Saved data entries
-- ==== Sys2Proof/Laws/Requests.lean ====
section
/-! SUPPORT. Laws.Requests: the outcome of a request and of an event in the forms the statements use, what the delivery of
notices leaves of a port, the mounted slot, and the step. -/

namespace Sys2Proof.Machine

/-! ### The step -/

/-- What every command keeps, the step keeps, where the queue does not matter. -/
theorem step_keeps {P : State → Prop} (u : Undisturbed P) (h : ∀ c s t, P s → exec c s = .next t → P t) (s t : State)
    (hs : P s) (hst : step s = .next t) : P t := by
  unfold step at hst
  split at hst
  · cases hst; exact hs
  · exact h _ _ _ (u.pending _ _ hs) hst

theorem step_front (c : Instr) (q : List Instr) (s : State) :
    step (s.withPending (c :: q)) = exec c (s.withPending q) := rfl

@[simp] theorem State.withPending_self (s : State) : s.withPending s.pending = s := rfl

theorem State.onOutbox_nil (s : State) (h : s.outbox = []) : s.onOutbox (fun _ => []) = s := by
  cases s; simp_all [State.onOutbox]

/-! ### Requests that are offered -/

theorem State.accepts.offered {s : State} {c : Instr} {o : Origin} (h : s.accepts c o) : s.offered c o :=
  ⟨h.1, h.2.1, h.2.2.1⟩

theorem State.offered.accepts {s : State} {c : Instr} {o : Origin} (h : s.offered c o) (hr : linkRangeOk c = true) :
    s.accepts c o := ⟨h.1, h.2.1, h.2.2, hr⟩

/-- A request with a field out of range is answered BAD_ARGUMENT, and nothing else changes. -/
theorem request_out_of_range {s : State} {c : Instr} {o : Origin} (take : State → Served) (h : s.offered c o)
    (hr : linkRangeOk c = false) :
    request c o take s = .next ((s.heard o).answered o (codeByte c) .badArgument []) := by
  obtain ⟨h0, ⟨h1, h2, h3⟩, h4⟩ := h
  simp only [request, event]
  have : s.serve c o take = (s.heard o).answered o (codeByte c) .badArgument [] := by
    simp [State.serve, State.holdsRequest, h1, h2, h3, h4, hr, State.arrive, State.vet, State.heard,
      State.receiving, State.answered]
  rw [this, State.finish_of_quiet]
  · exact h0
  · exact fun g => g

/-- A request whose owning block posts a list of notices. -/
theorem request_announces (c : Instr) (o : Origin) (take : State → Served) (s t : State) (notices : List Notice)
    (result : Result) (body : List Byte) (h : s.accepts c o)
    (ht : take (s.heard o) = ⟨t.onOutbox fun _ => notices, result, body⟩) (hq : t.outbox = [])
    (hc : s.frames.completed = [] → t.frames.completed = []) :
    request c o take s = .next ((t.answered o (codeByte c) result body).announced notices) := by
  rw [request_of_accepts c o take s h]
  simp only [State.answer, ht]
  rw [State.finish_eq_flush _ _ (by exact hc),
    State.flush_eq _ (t.answered o (codeByte c) result body) notices (by exact hq)]
  rfl

/-- The same, in the words of the statements. -/
theorem request_answersWith {c : Instr} {o : Origin} {take : State → Served} {s : State} {result : Result}
    {body : List Byte} {effect : State → State} {notices : List Notice} (h : s.accepts c o)
    (ht : take (s.heard o) = ⟨(effect (s.heard o)).onOutbox fun _ => notices, result, body⟩)
    (hq : (effect (s.heard o)).outbox = [])
    (hc : s.frames.completed = [] → (effect (s.heard o)).frames.completed = [])
    (he : exec c s = request c o take s) : s.answersWith c o result body effect notices := by
  rw [State.answersWith, he]
  exact request_announces _ _ _ _ _ _ _ _ h ht hq hc

/-- The next state of a request whose block leaves state `t`. -/
theorem request_next {c : Instr} {o : Origin} {take : State → Served} {s t : State} {result : Result}
    {body : List Byte} (h : s.accepts c o) (ht : take (s.heard o) = ⟨t, result, body⟩)
    (he : exec c s = request c o take s) :
    exec c s = .next (s.finish (t.reply o.link o.tag (codeByte c) result body)) := by
  rw [he, request_of_accepts _ _ _ _ h]; simp [State.answer, ht]

/-- An event whose function posts nothing and moves no descriptor. -/
theorem event_eq (f : State → State) (s t : State) (h : f s = t) (hq : t.outbox = []) (hc : t.frames = s.frames) :
    event f s = .next t := by
  subst h
  exact event_quiet f s hq (by rw [hc]; exact id)

/-- An event that posts a list of notices. -/
theorem event_announces (f : State → State) (s t : State) (notices : List Notice)
    (ht : f s = t.onOutbox fun _ => notices) (hq : t.outbox = [])
    (hc : s.frames.completed = [] → t.frames.completed = []) : event f s = .next (t.announced notices) := by
  simp only [event, ht]
  rw [State.finish_eq_flush _ _ (by exact hc), State.flush_eq _ t notices hq rfl]

section replyFields
variable (s : State) (l : Link) (tag code : Byte) (result : Result) (body : List Byte)
@[simp] theorem State.reply_station : (s.reply l tag code result body).station = s.station := rfl
@[simp] theorem State.reply_settings : (s.reply l tag code result body).settings = s.settings := rfl
@[simp] theorem State.reply_custody : (s.reply l tag code result body).custody = s.custody := rfl
@[simp] theorem State.reply_cradle : (s.reply l tag code result body).cradle = s.cradle := rfl
@[simp] theorem State.reply_gauge : (s.reply l tag code result body).gauge = s.gauge := rfl
@[simp] theorem State.reply_guards : (s.reply l tag code result body).guards = s.guards := rfl
@[simp] theorem State.reply_lights : (s.reply l tag code result body).lights = s.lights := rfl
@[simp] theorem State.reply_meter : (s.reply l tag code result body).meter = s.meter := rfl
@[simp] theorem State.reply_frames : (s.reply l tag code result body).frames = s.frames := rfl
@[simp] theorem State.reply_walker : (s.reply l tag code result body).walker = s.walker := rfl
@[simp] theorem State.reply_pending : (s.reply l tag code result body).pending = s.pending := rfl
@[simp] theorem State.reply_outbox : (s.reply l tag code result body).outbox = s.outbox := rfl
@[simp] theorem State.reply_request : ((s.reply l tag code result body).port l).request =
    some (.answered { tag := tag, code := code, result := result, body := body }) := by simp [State.reply]
end replyFields

/-! ### What the delivery of notices leaves of a port -/

theorem Port.push_request (n : Notice) (p : Port) : (p.push n).request = p.request := by
  simp only [Port.push]; split <;> rfl
theorem Port.push_busy (n : Notice) (p : Port) : (p.push n).busy = p.busy := by
  simp only [Port.push]; split <;> rfl
theorem Port.push_reception (n : Notice) (p : Port) : (p.push n).reception = p.reception := by
  simp only [Port.push]; split <;> rfl

theorem Port.foldl_push {α : Type} (g : Port → α) (hg : ∀ n p, g (Port.push n p) = g p) (notices : List Notice)
    (p : Port) : g (notices.foldl (fun q n => q.push n) p) = g p := by
  induction notices generalizing p with
  | nil => rfl
  | cons n rest ih => simp [ih, hg]

@[simp] theorem Port.receive_request (out : List Notice) (l : Link) (p : Port) :
    (p.receive out l).request = p.request := Port.foldl_push _ Port.push_request _ _
@[simp] theorem Port.receive_busy (out : List Notice) (l : Link) (p : Port) : (p.receive out l).busy = p.busy :=
  Port.foldl_push _ Port.push_busy _ _
@[simp] theorem Port.receive_reception (out : List Notice) (l : Link) (p : Port) :
    (p.receive out l).reception = p.reception := Port.foldl_push _ Port.push_reception _ _

theorem State.port_announced (s : State) (notices : List Notice) (l : Link) :
    (s.announced notices).port l = (s.port l).receive notices l := by
  cases l <;> rfl

theorem State.port_flush (s : State) (l : Link) : s.flush.port l = (s.port l).receive s.outbox l := by
  cases l <;> rfl

@[simp] theorem State.finish_request (s t : State) (l : Link) :
    ((s.finish t).port l).request = (t.port l).request := by
  simp only [State.finish]; split <;> simp [State.port_flush] <;> rfl
@[simp] theorem State.finish_busy (s t : State) (l : Link) : ((s.finish t).port l).busy = (t.port l).busy := by
  simp only [State.finish]; split <;> simp [State.port_flush] <;> rfl
@[simp] theorem State.finish_reception (s t : State) (l : Link) :
    ((s.finish t).port l).reception = (t.port l).reception := by
  simp only [State.finish]; split <;> simp [State.port_flush] <;> rfl

/-! ### The mounted slot and the entries -/

theorem State.mountedSlot_some {s : State} {i : Nat} : s.mountedSlot = some i ↔
    i < 8 ∧ (s.entry i).state = .mounted ∧ ∀ j, j < i → (s.entry j).state ≠ .mounted := by
  simp only [State.mountedSlot, List.find?_range_eq_some]
  simp
  tauto

theorem State.mountedSlot_none {s : State} : s.mountedSlot = none ↔ ∀ i, i < 8 → (s.entry i).state ≠ .mounted := by
  simp [State.mountedSlot]

theorem State.mountedSlot_of_one {s : State} {i : Nat} (h : s.oneMounted) (hi : i < 8)
    (hm : (s.entry i).state = .mounted) : s.mountedSlot = some i := by
  rw [State.mountedSlot_some]
  refine ⟨hi, hm, fun j hj hj' => ?_⟩
  have := h i hi j (by omega) hm hj'
  omega

theorem State.mountedSlot_congr {s t : State}
    (h : ∀ i, i < 8 → ((t.entry i).state = .mounted ↔ (s.entry i).state = .mounted)) :
    t.mountedSlot = s.mountedSlot := by
  cases hs : s.mountedSlot with
  | none => rw [State.mountedSlot_none] at *; intro i hi; rw [Ne, h i hi]; exact hs i hi
  | some i =>
    rw [State.mountedSlot_some] at *
    refine ⟨hs.1, (h i hs.1).2 hs.2.1, fun j hj => ?_⟩
    rw [Ne, h j (by omega)]; exact hs.2.2 j hj

theorem Vec.edit_same {α : Type} {n : Nat} (v : Vector α n) (i : Nat) (f : α → α) (d : α)
    (h : f (Vec.at v i d) = Vec.at v i d) : Vec.edit v i f = v := by
  unfold Vec.edit
  split
  · next hi =>
    have : v[i] = Vec.at v i d := by simp [Vec.at, hi]
    rw [this, h, ← this]; simp
  · rfl

theorem State.onEntry_same (s : State) (i : Nat) (f : CustodyEntry → CustodyEntry) (h : f (s.entry i) = s.entry i) :
    s.onEntry i f = s := by
  have := Vec.edit_same s.custody.entries i f _ h
  cases s; simp_all [State.onEntry, State.onCustody]

/-- Two custody units with one skeleton have the same entries but for what the bookings move. -/
theorem Custody.skeleton_entry {a b : Custody} (h : a.skeleton = b.skeleton) (i : Nat) :
    (Vec.at a.entries i (.free 0)).unbooked = (Vec.at b.entries i (.free 0)).unbooked := by
  have h1 : a.entries.toList.map CustodyEntry.unbooked = b.entries.toList.map CustodyEntry.unbooked := by
    simp only [Custody.skeleton, Prod.mk.injEq] at h; exact h.1
  have h2 : (a.entries.toList.map CustodyEntry.unbooked)[i]? = (b.entries.toList.map CustodyEntry.unbooked)[i]? := by
    rw [h1]
  simp only [List.getElem?_map, Vector.getElem?_toList] at h2
  simp only [Vec.at]
  cases ha : a.entries[i]? <;> cases hb : b.entries[i]? <;> simp_all

theorem nameOk_iff (n : Nat) (x : List Byte) : nameOk n x = true ↔
    (1 ≤ x.length ∧ x.length ≤ n ∧ (∀ b ∈ x, 32 ≤ b.toNat ∧ b.toNat ≤ 126) ∧ x.head? ≠ some 32#8 ∧
      x.getLast? ≠ some 32#8) := by
  simp only [nameOk, Bool.and_eq_true, decide_eq_true_eq, List.all_eq_true, bne_iff_ne, ne_eq]
  tauto

theorem Guards.clear_iff (g : Guards) : g.clear = true ↔ (g.curtainBroken = false ∧ g.curtainLatch = false) := by
  simp [Guards.clear]

/-! ### Parking -/

theorem State.parkingTest_cradle (s : State) : s.parkingTest.cradle =
    if s.cradle.drive = .moving ∧ Config.flatAngle ≤ s.cradle.sensors.angle + Config.angleTolerance ∧
        s.cradle.sensors.atRest = true then
      { s.cradle with
        state := .parked, parked := none, timers := { s.cradle.timers with angle := none }
        outputs := s.cradle.outputs.stopped }
    else s.cradle := by
  unfold State.parkingTest
  split
  · dsimp only; split <;> simp [State.onTimers, State.onOutputs]
  · rfl

theorem State.beginParking_cradle (c : Nat) (p : Option VolumeName) (s : State) :
    (s.beginParking c p).cradle =
      if s.guards.clear = false then
        { s.cradle with
          moveClass := c, parked := p, state := .parking, drive := .stopped .guard, timers := .stopped
          outputs := { s.cradle.outputs.stopped with vacuumOpen := false, airKnife := none } }
      else if Config.flatAngle ≤ s.cradle.sensors.angle + Config.angleTolerance ∧ s.cradle.sensors.atRest = true then
        { s.cradle with
          moveClass := c, parked := none, state := .parked, drive := .moving
          timers := { s.cradle.timers with angle := none }
          outputs := { angleDrive := .stopped, armDrive := .stopped, wandDrive := .stopped, vacuumOpen := false,
                       airKnife := none } }
      else
        { s.cradle with
          moveClass := c, parked := p, state := .parking, drive := .moving
          timers := { s.cradle.timers with angle := some (s.angleTime c) }
          outputs := { angleDrive := .toward Config.flatAngle, armDrive := .toRest none, wandDrive := .up,
                       vacuumOpen := false, airKnife := none } } := by
  unfold State.beginParking
  dsimp only
  by_cases hc : s.guards.clear = true
  · simp only [State.onCradle_guards, hc, if_true, State.driveParking, State.parkingTest_cradle, Bool.true_eq_false,
      if_false]
    simp [State.onOutputs, Outputs.stopped]
  · simp only [Bool.not_eq_true] at hc
    simp only [State.onCradle_guards, hc, Bool.false_eq_true, if_false, if_true]
    simp [State.onOutputs, Outputs.stopped]

/-! ### The ends of a sweep, verdicts -/

theorem State.sweepTrip_ends (s : State) (r : SweepEnd) : (s.sweepTrip r).walker.sweep.state = .idle ∧
    (s.sweepTrip r).walker.sweep.lastEnd =
      (if s.walker.sweep.state = .idle then s.walker.sweep.lastEnd else some r) := by
  unfold State.sweepTrip
  split
  · simp [*]
  · simp [*, State.endSweep, State.onSweep]

theorem State.tearSlot_holders (s : State) : s.tearSlot.frames.planned = s.frames.planned ∧
    s.tearSlot.frames.slot = [] ∧ s.tearSlot.frames.completed = s.frames.completed ++ s.frames.slot ∧
    s.tearSlot.frames.free = s.frames.free ∧ s.tearSlot.frames.verdict = s.frames.verdict := by
  unfold State.tearSlot
  split
  · next h => simp [h]
  · dsimp only
    split <;> simp [State.completeSlot, State.handMeasured]

theorem State.endSweep_holders (s : State) (r : SweepEnd) (hr : r.tears = true) :
    (s.endSweep r).frames.planned = [] ∧ (s.endSweep r).frames.slot = [] ∧
      (s.endSweep r).frames.completed = s.frames.completed ++ s.frames.slot ++ s.frames.planned ∧
      (s.endSweep r).frames.free = s.frames.free ∧ (s.endSweep r).frames.verdict = s.frames.verdict := by
  have := State.tearSlot_holders s
  simp [State.endSweep, hr, State.divert, this]

/-- An end of a sweep that tears, or that finds the slot empty, leaves the slot and PLANNED empty (R132, R157). -/
theorem State.endSweep_empties (s : State) (r : SweepEnd) (h : r.tears = true ∨ s.frames.slot = []) :
    (s.endSweep r).frames.slot = [] ∧ (s.endSweep r).frames.planned = [] := by
  rcases h with h | h
  · exact ⟨(State.endSweep_holders s r h).2.1, (State.endSweep_holders s r h).1⟩
  · have := State.tearSlot_holders s
    cases hr : r.tears <;> simp [State.endSweep, hr, State.divert, h, this]

theorem Frames.holder_verdict {f : Frames} {i : Nat} (h : f.holder i = .verdict) : i ∈ f.verdict := by
  by_contra hx; simp [Frames.holder, hx] at h; split_ifs at h

theorem State.bookCoverage_frames (slot : Nat) (face : Face) (band : Nat) (s : State) :
    (s.bookCoverage slot face band).2.frames = s.frames := by
  unfold State.bookCoverage; split
  · split
    · rfl
    · simp [State.onFace_only]
  · rfl

/-! ### The notices of an event -/

/-- An event that leaves the ports alone delivers what it posted, and FRAMES WAITING where that is owed (R134, R190). -/
theorem State.finish_notified (s t : State) (h : ∀ link, t.port link = s.port link) :
    s.notified (s.finish t) (t.outbox ++ s.framesWaiting t) := by
  have flushed : ∀ u : State, (∀ link, u.port link = s.port link) → s.notified u.flush u.outbox := by
    intro u hu link
    have : (u.flush).port link = (u.port link).receive u.outbox link := by cases link <;> rfl
    rw [this, hu link]
    exact ⟨rfl, rfl⟩
  unfold State.finish State.framesWaiting
  split
  · exact flushed _ h
  · simpa using flushed t h

end Sys2Proof.Machine
end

INSTRUCTIONS FOR THE TASK: The output should be exactly the lines above from the line containing "theorem Port.push_busy (n" to the line containing "(p : Port) : g", inclusive, with no other lines.

REPLY:
theorem Port.push_busy (n : Notice) (p : Port) : (p.push n).busy = p.busy := by
  simp only [Port.push]; split <;> rfl
theorem Port.push_reception (n : Notice) (p : Port) : (p.push n).reception = p.reception := by
  simp only [Port.push]; split <;> rfl

theorem Port.foldl_push {α : Type} (g : Port → α) (hg : ∀ n p, g (Port.push n p) = g p) (notices : List Notice)
    (p : Port) : g (notices.foldl (fun q n => q.push n) p) = g p := by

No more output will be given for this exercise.